| Task objective |
In the entries below, spot each line with the word "only" and copy it.

| Data supplied |
/-- Rows 6 to 8 of Table 12-3 let the write of the opened page take effect at once. -/
theorem Block.writeFields_of_writes :
    (b.opened pg off).writeFields w.rid pg cl w.als off w.data (!(b.hdr pg).unlocked) =
      (b.opened pg off).applyReg w.rid pg cl w.als off ((b.opened pg off).subOf pg off)
        (storedVal cl off ((b.opened pg off).wval pg off w)) false := by
  simp only [Block.writes, Block.takes, Block.immediate, hc, Bool.and_eq_true, decide_eq_true_eq, beq_iff_eq, Bool.not_eq_true',
    and_assoc] at h
  obtain ⟨-, h40, -, -, -, hpost, hen, hkey, hheld, hex, honce, hals, -, -, -, -, hpst, happ⟩ := h
  obtain ⟨g, m, ho⟩ := Block.opened_of_plain (b := b) (off := off) hc hp
  have hhdr := Block.hdr_opened_of_plain (b := b) (off := off) hc hp
  have hheld' : (b.opened pg off).isHeld pg = false := by
    rw [ho]
    exact hheld
  rw [Block.writeFields_ok _ _ _ _ _ _ hc h40 (by rw [hhdr, hen]) (fun hk => by simpa [hk] using hkey)
    (fun hw => by rw [ho]; exact (by simpa [hw] using honce : b.fab.instSet = false)) hheld' (by rw [ho]; exact hpost) ?_ ?_
    (by rw [Block.selBad_of_plain hc hp]) (by rintro ⟨rfl, -⟩; cases hp) (by rintro ⟨rfl, -⟩; cases hp)]
  · exact Block.commitWrite_now _ _ _ _ _ _ _ hpst (by rw [hhdr, happ]) hheld'
  · unfold Block.expertOf at hex ⊢
    rw [hhdr]
    exact hex
  · by_cases hb : w.als = .base <;> simpa [hb] using hals

theorem Block.writeOpen_of_writes : b.writeOpen w.rid pg w.als off w.data =
    ((b.opened pg off).applyReg w.rid pg cl w.als off ((b.opened pg off).subOf pg off)
      (storedVal cl off ((b.opened pg off).wval pg off w)) false, false) := by
  have hfields := Block.writeFields_of_writes hc hp h
  simp only [Block.writes, Block.takes, Block.immediate, hc, Bool.and_eq_true, decide_eq_true_eq, Option.isNone_iff_eq_none,
    and_assoc] at h
  obtain ⟨-, h40, -, -, -, hpost, -⟩ := h
  have hrm : pg ≠ pgRM := ne_page_of_plain hc hp (by decide)
  have hcsg : cl ≠ .csg := by rintro rfl; cases hp
  have hkey : ¬ (off = 0x014 ∧ w.als = .base) := by omega
  have hlock : b.setHdr pg { b.hdr pg with unlocked := false } = b.relock pg := rfl
  have hpost' : ((b.relock pg).fab.posted.find? pg).isSome = false := by
    rw [show (b.relock pg).fab.posted = b.fab.posted from rfl, hpost]
    rfl
  have hopen : (b.relock pg).wakeUnits pg off = b.opened pg off := by
    rw [Block.opened, Block.regAsk_of_plain hc hp, Block.turn_none]
  unfold Block.writeOpen
  simp only [hc, hcsg, hkey, hlock, hpost', hopen, hfields, Block.mbxTouch, hrm, false_and, if_false, Bool.false_eq_true]

/-- A write to which Table 12-3 has no objection takes effect at once, if what it does leaves the queue of the port alone. -/
theorem Block.regCmd_of_writes (hoff : off < 0x1000) (h4 : off % 4 = 0)
    (hq : ∀ c : Block, (c.applyReg w.rid pg cl w.als off ((b.opened pg off).subOf pg off)
      (storedVal cl off ((b.opened pg off).wval pg off w)) false).fab.q = c.fab.q) :
    b.regCmd pg off w = b.oneSeq (((b.opened pg off).applyReg w.rid pg cl w.als off ((b.opened pg off).subOf pg off)
      (storedVal cl off ((b.opened pg off).wval pg off w)) false).answer false 0) := by
  have hopen := Block.writeOpen_of_writes hc hp h
  have hask : b.regAsk pg off = .none := Block.regAsk_of_plain hc hp
  simp only [Block.writes, Block.takes, hc, earlyPage_of_plain hc hp, Bool.and_eq_true, Bool.and_false, Bool.or_false,
    beq_iff_eq, and_assoc] at h
  obtain ⟨hfree, -, hmode, hadm, -⟩ := h
  obtain ⟨g, m, ho⟩ := Block.opened_of_plain (b := b) (off := off) hc hp
  rw [Block.regCmd_of_turn (page_lt_of_class hc) hoff h4 hfree hmode hadm (by rw [hask]; trivial) (by rw [hask]; rfl), hask,
    Block.turn_none, hopen]
  · rfl
  · rw [hask, Block.turn_none, hopen, hq, ho]
    exact (Block.portFree_iff.mp hfree).1
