-- ==== Sys2Proof/Word.lean ====
section
/-! DEFINITION. The two data units of the block: the octet and the word (spec 00_scope.md R9). -/

namespace Sys2Proof

/-- An octet: 8 bits (R9). -/
abbrev Octet := BitVec 8

/-- A word: 16 bits (R9). -/
abbrev Word := BitVec 16

end Sys2Proof
end

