-- ==== Sys2Proof/Machine/Ops.lean ====
section
/-! DEFINITION. The shared operations: the five transport primitives, the frame, MemRead and MemWrite, the word
assembler, register read and write, DBUF, and completion of a command (40_transport_framing.md R110 to R124,
41_array_access.md R132, 42_bit_access.md R150). -/

namespace Sys2Proof.Machine

/-- BIND.CFG (10_state.md R21). -/
def State.busConfig (s : State) : BusConfig := ⟨s.bindClk, s.bindOrder, s.bindMode⟩

/-- The octet the transport answers in the `k`-th exchange from now: any octet (R122, U4; log 3). -/
def State.answerAt (s : State) (k : Nat) : Octet := (s.answers[k]?).getD (Config.freeAnswer (s.xchgs + k))

/-! ## The five primitives (R110) with the phases of R124 -/

/-- `T.begin(BIND.CFG)`. -/
def tBegin (s : State) : State := { s with trace := s.trace ++ [.beginFrame s.busConfig], phase := .begun }

/-- `T.select(BIND.SEL)`. -/
def tSelect (s : State) : State := { s with trace := s.trace ++ [.sel s.bindSel], phase := .selected }

/-- `T.xchg(out) -> in`: exactly one octet is answered (R116). -/
def tXchg (out : Octet) (s : State) : Octet × State :=
  (s.answerAt 0,
   { s with trace := s.trace ++ [.xchg out (s.answerAt 0)], phase := .payload,
            answers := s.answers.drop 1, xchgs := s.xchgs + 1 })

/-- `T.deselect(BIND.SEL)`. -/
def tDeselect (s : State) : State := { s with trace := s.trace ++ [.desel s.bindSel], phase := .deselected }

/-- `T.end()`.  PHASE leaves DESELECTED with the next frame or with the completion (R124; log 22). -/
def tEnd (s : State) : State := { s with trace := s.trace ++ [.endFrame] }

/-! ## The frame (R112) -/

/-- What a frame does with payload octet `k`, once captured. -/
abbrev Sink := Nat → Octet → State → State

/-- The payload exchanges of a frame from number `k` on: the octets captured, and the state (R112). -/
def payload (sink : Sink) : Nat → List Octet → State → List Octet × State
  | _, [], s => ([], s)
  | k, out :: outs, s =>
    let x := tXchg out s
    let rest := payload sink (k + 1) outs (sink k x.1 x.2)
    (x.1 :: rest.1, rest.2)

/-- IDX and HALF as a frame starts its payload (R124). -/
def startPayload (s : State) : State := { s with idx := 0, half := false }

/-- One frame: begin, select, the address octet, whose response is discarded (R117), the payload, deselect, end
(R112). -/
def frame (addrOctet : Octet) (outs : List Octet) (sink : Sink) (s : State) : List Octet × State :=
  let opened := (tXchg addrOctet (tSelect (tBegin s))).2
  let p := payload sink 0 outs (startPayload opened)
  (p.1, tEnd (tDeselect p.2))

/-- A sink that stores nothing: IDX counts the elements done (R29; log 10). -/
def countElements (width : Width) : Sink := fun k _ s => { s with idx := (k + 1) / width.octets }

/-- MemRead(a, n): one read frame that collects `n` payload octets (R114, R118). -/
def memRead (width : Width) (a : Octet) (n : Nat) (s : State) : List Octet × State :=
  frame (readAddr a) (List.replicate n Config.dummy) (countElements width) s

/-- MemWrite(a, n, v): one write frame that sends the octets of `v`; the responses are discarded (R115, R117). -/
def memWrite (width : Width) (a : Octet) (v : List Octet) (s : State) : State :=
  (frame (writeAddr a) v (countElements width) s).2

/-! ## The word assembler (41_array_access.md R132) -/

/-- Assemble(o): `none` after the first octet of a word, the word after the second. -/
def assemble (o : Octet) (s : State) : Option Word × State :=
  if s.half then
    let w := putSecond s.bindOrder s.wacc o
    (some w, { s with wacc := w, half := false })
  else
    (none, { s with wacc := putFirst s.bindOrder s.wacc o, half := true })

/-! ## DBUF (10_state.md R28) -/

/-- `DBUF[i] <- v`. -/
def State.setDbuf (i : Nat) (v : Word) (s : State) : State := { s with dbuf := s.dbuf.setIfInBounds i v }

/-- The elements stored in ascending order from entry `i` on (20_memory.md R53). -/
def storeFrom : Nat → List Word → State → State
  | _, [], s => s
  | i, v :: vs, s => storeFrom (i + 1) vs (s.setDbuf i v)

/-- `DBUF[0..count-1]`, the elements of an array write in order (20_memory.md R53). -/
def State.elements (s : State) (count : Nat) : List Word := s.dbuf.toList.take count

/-- The sink of RDWA: assemble, and after the second octet of a word store it in `DBUF[IDX]` and advance IDX
(41_array_access.md R131). -/
def storeWords : Sink := fun _ o s =>
  match assemble o s with
  | (none, s) => s
  | (some w, s) => { s.setDbuf s.idx w with idx := s.idx + 1 }

/-! ## ReadReg and WriteReg (42_bit_access.md R150) -/

/-- The result of ReadReg: the count of elements `n`, the register value `b`, and the state after the frame. -/
structure ReadResult (w : Nat) where
  n : Nat
  b : BitVec w
  after : State
  deriving DecidableEq, Repr

/-- The result of WriteReg: its success flag and the state after the frame. -/
structure WriteResult where
  ok : Bool
  after : State
  deriving DecidableEq, Repr

/-- ReadReg(8, a).  MemRead(a, 1) captures one octet, so `r[0]` exists, and the count is 1 (R116, R161; log 14). -/
def readReg8 (a : Octet) (s : State) : ReadResult 8 :=
  let r := memRead .octet a 1 s
  ⟨1, r.1.getD 0 0, r.2⟩

/-- ReadReg(16, a): two octets, assembled by BIND_ORDER; the count is one word (R116, R161; log 14). -/
def readReg16 (a : Octet) (s : State) : ReadResult 16 :=
  let r := memRead .word a 2 s
  let first := assemble (r.1.getD 0 0) { r.2 with half := false }
  let second := assemble (r.1.getD 1 0) first.2
  ⟨1, second.1.getD 0, second.2⟩

/-- WriteReg(8, a, x). -/
def writeReg8 (a : Octet) (x : Octet) (s : State) : WriteResult := ⟨true, memWrite .octet a [x] s⟩

/-- WriteReg(16, a, x). -/
def writeReg16 (setting : WrWordOrder) (a : Octet) (x : Word) (s : State) : WriteResult :=
  ⟨true, memWrite .word a (wordOctets setting s.bindOrder x) s⟩

/-! ## Computed values the spec leaves unspecified (42_bit_access.md R163) -/

/-- A computed value where its rule defines it, and otherwise a free value (U1 to U3; log 11, log 12). -/
def computed {w : Nat} (defined : Bool) (v : BitVec w) (s : State) : BitVec w × State :=
  if defined then (v, s) else (Config.freeValue w s.draws, { s with draws := s.draws + 1 })

/-! ## Completion of a command (40_transport_framing.md R123) -/

/-- STATUS is overwritten whole with ILL = 0, the sequencer is idle again, and the host is released (R26, R123). -/
def complete (res : Word) (s : State) : State :=
  { s with status := statusWord res false, phase := .idle, frameNo := .first, cmd := none }

/-- A read ends with the count of elements (41_array_access.md R139). -/
def completeRead (n : Nat) (s : State) : State := complete (countRes n) s

/-- A write ends with its success flag (41_array_access.md R139). -/
def completeWrite (ok : Bool) (s : State) : State := complete (boolRes ok) s

/-- The success branch of a scalar read: RDATA is written only if the read count is not zero
(42_bit_access.md R153, 60_exceptions.md R195). -/
def deliver (n : Nat) (v : Word) (s : State) : State := if n ≠ 0 then { s with rdata := v } else s

/-! ## The bit and field operations after their prerequisite read, at either width -/

/-- RDBIT after its read (R153, R154). -/
def finishReadBit {w : Nat} (bitNum : Nat) (r : ReadResult w) : State :=
  let v := computed (validBit bitNum w) (readBit r.b bitNum) r.after
  completeRead r.n (deliver r.n (zext16 v.1) v.2)

/-- RDBITS after its read (R155, R156). -/
def finishReadField {w : Nat} (bitStart length : Nat) (r : ReadResult w) : State :=
  let v := computed (validField bitStart length w) (extractField r.b bitStart length) r.after
  completeRead r.n (deliver r.n (zext16 v.1) v.2)

/-- WRBIT after its read: the count is not tested, the write-back is always issued (R157, R158). -/
def finishWriteBit {w : Nat} (write : BitVec w → State → WriteResult) (bitNum : Nat) (value : Bool)
    (r : ReadResult w) : State :=
  let v := computed (validBit bitNum w) (writeBit r.b bitNum value) r.after
  let done := write v.1 { v.2 with frameNo := .second }
  completeWrite done.ok done.after

/-- WRBITS after its read: a count of zero aborts without a second frame (R159, R160, R161). -/
def finishWriteField {w : Nat} (write : BitVec w → State → WriteResult) (bitStart length : Nat)
    (value : BitVec w) (r : ReadResult w) : State :=
  if r.n = 0 then completeWrite false r.after
  else
    let v := computed (validField bitStart length w && valueFits length value)
      (insertField r.b bitStart length value) r.after
    let done := write v.1 { v.2 with frameNo := .second }
    completeWrite done.ok done.after

/-! ## Issue of a command, illegal words -/

/-- The command word the block has been given and not yet completed (10_state.md R25). -/
def State.pendingWord (s : State) : Option (BitVec 64) := s.cmd

/-- The state in which the command word `c` has been issued (10_state.md R25). -/
def State.issue (c : BitVec 64) (s : State) : State := { s with cmd := some c }

/-- An illegal word: no transport call, RES = 0, ILL = 1, nothing else changes, the host is released
(30_encoding.md R88, 60_exceptions.md R194; log 13). -/
def illegalCommand (s : State) : State := { s with status := statusWord 0 true, cmd := none }

end Sys2Proof.Machine
end

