/-- WRBIT.W and XWRBIT.W (R158, R184); the count of the read is not tested. -/
def Obligations.WriteBitOfWordReadsThenWrites : Prop :=
  (∀ (k : Nat) (v : Bool) (addr : Octet) (r : ReadResult 16),
    finishWriteBit (writeReg16 Config.wrWordOrder addr) k v r = finishWriteBit (writeReg16 Config.wrWordOrder addr) k v { r with n := 1 }) ∧
  ∀ (s : State) (a devAddr timeout : BitVec 8) (n : BitVec 4) (value : Bool),
    decode (0#16 ++ (0#15 ++ BitVec.ofBool value ++ 0#12 ++ n) ++ a ++ 0x17#8 : BitVec 64)
      = .ok (.wrbitW a n.toNat value) ∧
    decode (timeout ++ devAddr ++ (0#15 ++ BitVec.ofBool value ++ 0#12 ++ n) ++ a ++ 0x37#8 : BitVec 64)
      = .ok (.xwrbitW devAddr a n.toNat value timeout) ∧
    ∀ i, i = .wrbitW a n.toNat value ∨ i = .xwrbitW devAddr a n.toNat value timeout →
      ∃ t, ∃ v : Word, exec i s = .next t ∧ t.half = false ∧ t.wacc = s.wordAt 1 ∧
        v = (if value then joinOctets s.bindOrder (s.answerAt 1) (s.answerAt 2) ||| 1#16 <<< n.toNat
          else joinOctets s.bindOrder (s.answerAt 1) (s.answerAt 2) &&& ~~~(1#16 <<< n.toNat)) ∧
        Completed s t 1 s.rdata s.dbufAt
          (s.readFrame 0 a 2 ++ s.writeFrame 3 a [v.extractLsb' 8 8, v.extractLsb' 0 8])

/-- WRBITS.B and XWRBITS.B (R159, R185), with the abort of a read that reports zero elements. -/
def Obligations.WriteFieldOfOctetReadsThenWrites : Prop :=
  (∀ (b l : Nat) (addr value : Octet) (r : ReadResult 8), r.n = 0 →
    Completed r.after (finishWriteField (writeReg8 addr) b l value r) 0 r.after.rdata r.after.dbufAt []) ∧
  ∀ (s : State) (a devAddr timeout value : BitVec 8) (b : BitVec 4) (l : BitVec 5),
    decode (0#16 ++ (0#8 ++ value ++ 0#3 ++ l ++ 0#4 ++ b) ++ a ++ 0x08#8 : BitVec 64)
      = .ok (.wrbitsB a b.toNat l.toNat value) ∧
    decode (timeout ++ devAddr ++ (0#8 ++ value ++ 0#3 ++ l ++ 0#4 ++ b) ++ a ++ 0x28#8 : BitVec 64)
      = .ok (.xwrbitsB devAddr a b.toNat l.toNat value timeout) ∧
    ∀ i, i = .wrbitsB a b.toNat l.toNat value ∨ i = .xwrbitsB devAddr a b.toNat l.toNat value timeout →
      ∃ t, ∃ v : Octet, exec i s = .next t ∧
        (validField b.toNat l.toNat 8 = true → value.toNat < 2 ^ l.toNat →
          v = insertField (s.answerAt 1) b.toNat l.toNat value) ∧
        Completed s t 1 s.rdata s.dbufAt (s.readFrame 0 a 1 ++ s.writeFrame 2 a [v])

/-- WRBITS.W and XWRBITS.W (R160, R186), with the abort of a read that reports zero elements. -/
def Obligations.WriteFieldOfWordReadsThenWrites : Prop :=
  (∀ (b l : Nat) (addr : Octet) (value : Word) (r : ReadResult 16), r.n = 0 →
    Completed r.after (finishWriteField (writeReg16 Config.wrWordOrder addr) b l value r) 0 r.after.rdata
      r.after.dbufAt []) ∧
  ∀ (s : State) (a devAddr timeout : BitVec 8) (value : Word) (b : BitVec 4) (l : BitVec 5),
    decode (0#16 ++ (value ++ 0#3 ++ l ++ 0#4 ++ b) ++ a ++ 0x18#8 : BitVec 64)
      = .ok (.wrbitsW a b.toNat l.toNat value) ∧
    decode (timeout ++ devAddr ++ (value ++ 0#3 ++ l ++ 0#4 ++ b) ++ a ++ 0x38#8 : BitVec 64)
      = .ok (.xwrbitsW devAddr a b.toNat l.toNat value timeout) ∧
    ∀ i, i = .wrbitsW a b.toNat l.toNat value ∨ i = .xwrbitsW devAddr a b.toNat l.toNat value timeout →
      ∃ t, ∃ v : Word, exec i s = .next t ∧ t.half = false ∧ t.wacc = s.wordAt 1 ∧
        (validField b.toNat l.toNat 16 = true → value.toNat < 2 ^ l.toNat →
          v = insertField (joinOctets s.bindOrder (s.answerAt 1) (s.answerAt 2)) b.toNat l.toNat value) ∧
        Completed s t 1 s.rdata s.dbufAt
          (s.readFrame 0 a 2 ++ s.writeFrame 3 a [v.extractLsb' 8 8, v.extractLsb' 0 8])

/-! ## The bit-field unit and the word assembler -/

/-- VALID, FSHIFT, FMASK and BMASK (R151): the mask has exactly bits bitStart down to FSHIFT set. -/
def Obligations.FieldMaskCoversTheField : Prop :=
  ∀ w b l : Nat, w = 8 ∨ w = 16 →
    (validField b l w = true ↔ b ≤ w - 1 ∧ l ≤ w ∧ l ≤ b + 1) ∧
    (validField b l w = true →
      (fshift b l : Int) = (b : Int) - l + 1 ∧ fshift b l ≤ w ∧ (fshift b l = w ↔ l = 0 ∧ b = w - 1) ∧
      fmask w b l = BitVec.ofNat w ((2 ^ l - 1) * 2 ^ fshift b l) ∧
      (2 ^ l - 1) * 2 ^ fshift b l < 2 ^ w ∧
      ∀ k, k < w → (fmask w b l).getLsbD k = (decide (fshift b l ≤ k) && decide (k ≤ b))) ∧
    ∀ n, n ≤ w - 1 → ∀ k, k < w → (bmask w n).getLsbD k = decide (k = n)

/-- EXTRACT is the field right-aligned and INSERT replaces the field and no other bit (R152). -/
def Obligations.ExtractAndInsertActOnTheField : Prop :=
  ∀ (w b l : Nat) (x value : BitVec w), w = 8 ∨ w = 16 → validField b l w = true →
    (∀ k, k < w → (extractField x b l).getLsbD k = (decide (k < l) && x.getLsbD (fshift b l + k))) ∧
    (extractField x b l).toNat < 2 ^ l ∧
    (value.toNat < 2 ^ l → ∀ k, k < w → (insertField x b l value).getLsbD k =
      if fshift b l ≤ k ∧ k ≤ b then value.getLsbD (k - fshift b l) else x.getLsbD k)

/-- Extracting and re-inserting a field leaves the register unchanged, and a field reads back what was inserted
(R162). -/
def Obligations.FieldRoundTrip : Prop :=
  ∀ (w b l : Nat) (x value : BitVec w), w = 8 ∨ w = 16 → validField b l w = true →
    insertField x b l (extractField x b l) = x ∧
    (value.toNat < 2 ^ l → extractField (insertField x b l value) b l = value)

/-- The word assembler (R132): from HALF = 0 the first octet goes to the half of WACC that BIND_ORDER names and
completes no word, the second goes to the other half and completes the word joined by BIND_ORDER; HALF is 0 again,
and nothing but HALF and WACC changes. -/
def Obligations.AssemblerJoinsTwoOctets : Prop :=
  ∀ (s : State) (o1 o2 : Octet), s.half = false →
    (assemble o1 s).1 = none ∧
    (assemble o1 s).2 = { s with
      half := true
      wacc := if s.bindOrder = .msbFirst then o1 ++ s.wacc.extractLsb' 0 8 else s.wacc.extractLsb' 8 8 ++ o1 } ∧
    (assemble o2 (assemble o1 s).2).1 = some (if s.bindOrder = .msbFirst then o1 ++ o2 else o2 ++ o1) ∧
    (assemble o2 (assemble o1 s).2).2 = { s with
      half := false, wacc := if s.bindOrder = .msbFirst then o1 ++ o2 else o2 ++ o1 }

/-! ## Rules over several instructions -/

/-- A read of address `a` and a read of `a | 0x80` are the same command, for each simple read instruction (R52,
R217). -/
def Obligations.ReadFlagIsOredIn : Prop :=
  ∀ (s : State) (a count : BitVec 8) (b l : Nat),
    exec (.rdba (a ||| 0x80) count) s = exec (.rdba a count) s ∧
    exec (.rdwa (a ||| 0x80) count) s = exec (.rdwa a count) s ∧
    exec (.rdb (a ||| 0x80)) s = exec (.rdb a) s ∧ exec (.rdw (a ||| 0x80)) s = exec (.rdw a) s ∧
    exec (.rdbitB (a ||| 0x80) b) s = exec (.rdbitB a b) s ∧
    exec (.rdbitW (a ||| 0x80) b) s = exec (.rdbitW a b) s ∧
    exec (.rdbitsB (a ||| 0x80) b l) s = exec (.rdbitsB a b l) s ∧
    exec (.rdbitsW (a ||| 0x80) b l) s = exec (.rdbitsW a b l) s

/-- The mixed-width view (R56): a word read as two octets gives the octets in wire order, and a word write puts on
the wire what a byte write of its high and low octet does. -/
def Obligations.WordsAreTwoOctetsOnTheWire : Prop :=
  ∀ (s : State) (a : Octet) (v : Word),
    (∃ t u, exec (.rdba a 2) s = .next t ∧ exec (.rdwa a 1) s = .next u ∧ t.trace = u.trace ∧
      t.dbufAt 0 = (s.answerAt 1).setWidth 16 ∧ t.dbufAt 1 = (s.answerAt 2).setWidth 16 ∧
      u.dbufAt 0 = joinOctets s.bindOrder ((t.dbufAt 0).extractLsb' 0 8) ((t.dbufAt 1).extractLsb' 0 8)) ∧
    (∃ t u, exec (.wrwa a 1) (s.setDbuf 0 v) = .next t ∧
      exec (.wrba a 2) ((s.setDbuf 0 ((v.extractLsb' 8 8).setWidth 16)).setDbuf 1 ((v.extractLsb' 0 8).setWidth 16))
        = .next u ∧ t.trace = u.trace)

/-- A word read-modify-write that changes no bit sends the octets back in the order they came under MSB_FIRST, and
swapped under LSB_FIRST (R164, R216). -/
def Obligations.WordWriteBackSwapsUnderLsbFirst : Prop :=
  ∀ (s : State) (a : Octet) (b : Nat), b ≤ 15 →
    ∃ t, exec (.wrbitsW a b 0 0) s = .next t ∧
      (s.bindOrder = .msbFirst →
        t.trace = s.trace ++ s.readFrame 0 a 2 ++ s.writeFrame 3 a [s.answerAt 1, s.answerAt 2]) ∧
      (s.bindOrder = .lsbFirst →
        t.trace = s.trace ++ s.readFrame 0 a 2 ++ s.writeFrame 3 a [s.answerAt 2, s.answerAt 1])

/-- Reading a field and writing it back, when the device answers the second read as it did the first, sends the
octets it answered: RDBITS then WRBITS, octet registers, and word registers under MSB_FIRST (R162, R164). -/
def Obligations.FieldReadThenWriteSendsTheSame : Prop :=
  ∀ (s : State) (a : Octet) (b l : Nat),
    (validField b l 8 = true →
      ∃ t u, exec (.rdbitsB a b l) s = .next t ∧
        exec (.wrbitsB a b l (t.rdata.extractLsb' 0 8)) t = .next u ∧
        (t.answerAt 1 = s.answerAt 1 →
          u.trace = t.trace ++ t.readFrame 0 a 1 ++ t.writeFrame 2 a [s.answerAt 1])) ∧
    (validField b l 16 = true → s.bindOrder = .msbFirst →
      ∃ t u, exec (.rdbitsW a b l) s = .next t ∧ exec (.wrbitsW a b l t.rdata) t = .next u ∧
        (t.answerAt 1 = s.answerAt 1 → t.answerAt 2 = s.answerAt 2 →
          u.trace = t.trace ++ t.readFrame 0 a 2 ++ t.writeFrame 3 a [s.answerAt 1, s.answerAt 2]))

/-- Read, write the same value, read again (R225): WRB sends exactly the octet RDB captured, and when the device
answers the second read with the octet written, RDATA is the same again. -/
def Obligations.OctetReadWriteReadIsStable : Prop :=
  ∀ (s : State) (a : Octet),
    ∃ t u v, exec (.rdb a) s = .next t ∧ exec (.wrb a (t.rdata.extractLsb' 0 8)) t = .next u ∧
      exec (.rdb a) u = .next v ∧ t.rdata = (s.answerAt 1).setWidth 16 ∧
      u.trace = t.trace ++ t.writeFrame 0 a [s.answerAt 1] ∧
      (u.answerAt 1 = s.answerAt 1 → v.rdata = t.rdata)
end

| Expected output |
  simp only [Block.writes, Block.takes, Block.immediate, hc, Bool.and_eq_true, decide_eq_true_eq, beq_iff_eq, Bool.not_eq_true',
  simp only [Block.writes, Block.takes, Block.immediate, hc, Bool.and_eq_true, decide_eq_true_eq, Option.isNone_iff_eq_none,
  simp only [hc, hcsg, hkey, hlock, hpost', hopen, hfields, Block.mbxTouch, hrm, false_and, if_false, Bool.false_eq_true]
  simp only [Block.writes, Block.takes, hc, earlyPage_of_plain hc hp, Bool.and_eq_true, Bool.and_false, Bool.or_false,
/-- The success branch of a scalar read: RDATA is written only if the read count is not zero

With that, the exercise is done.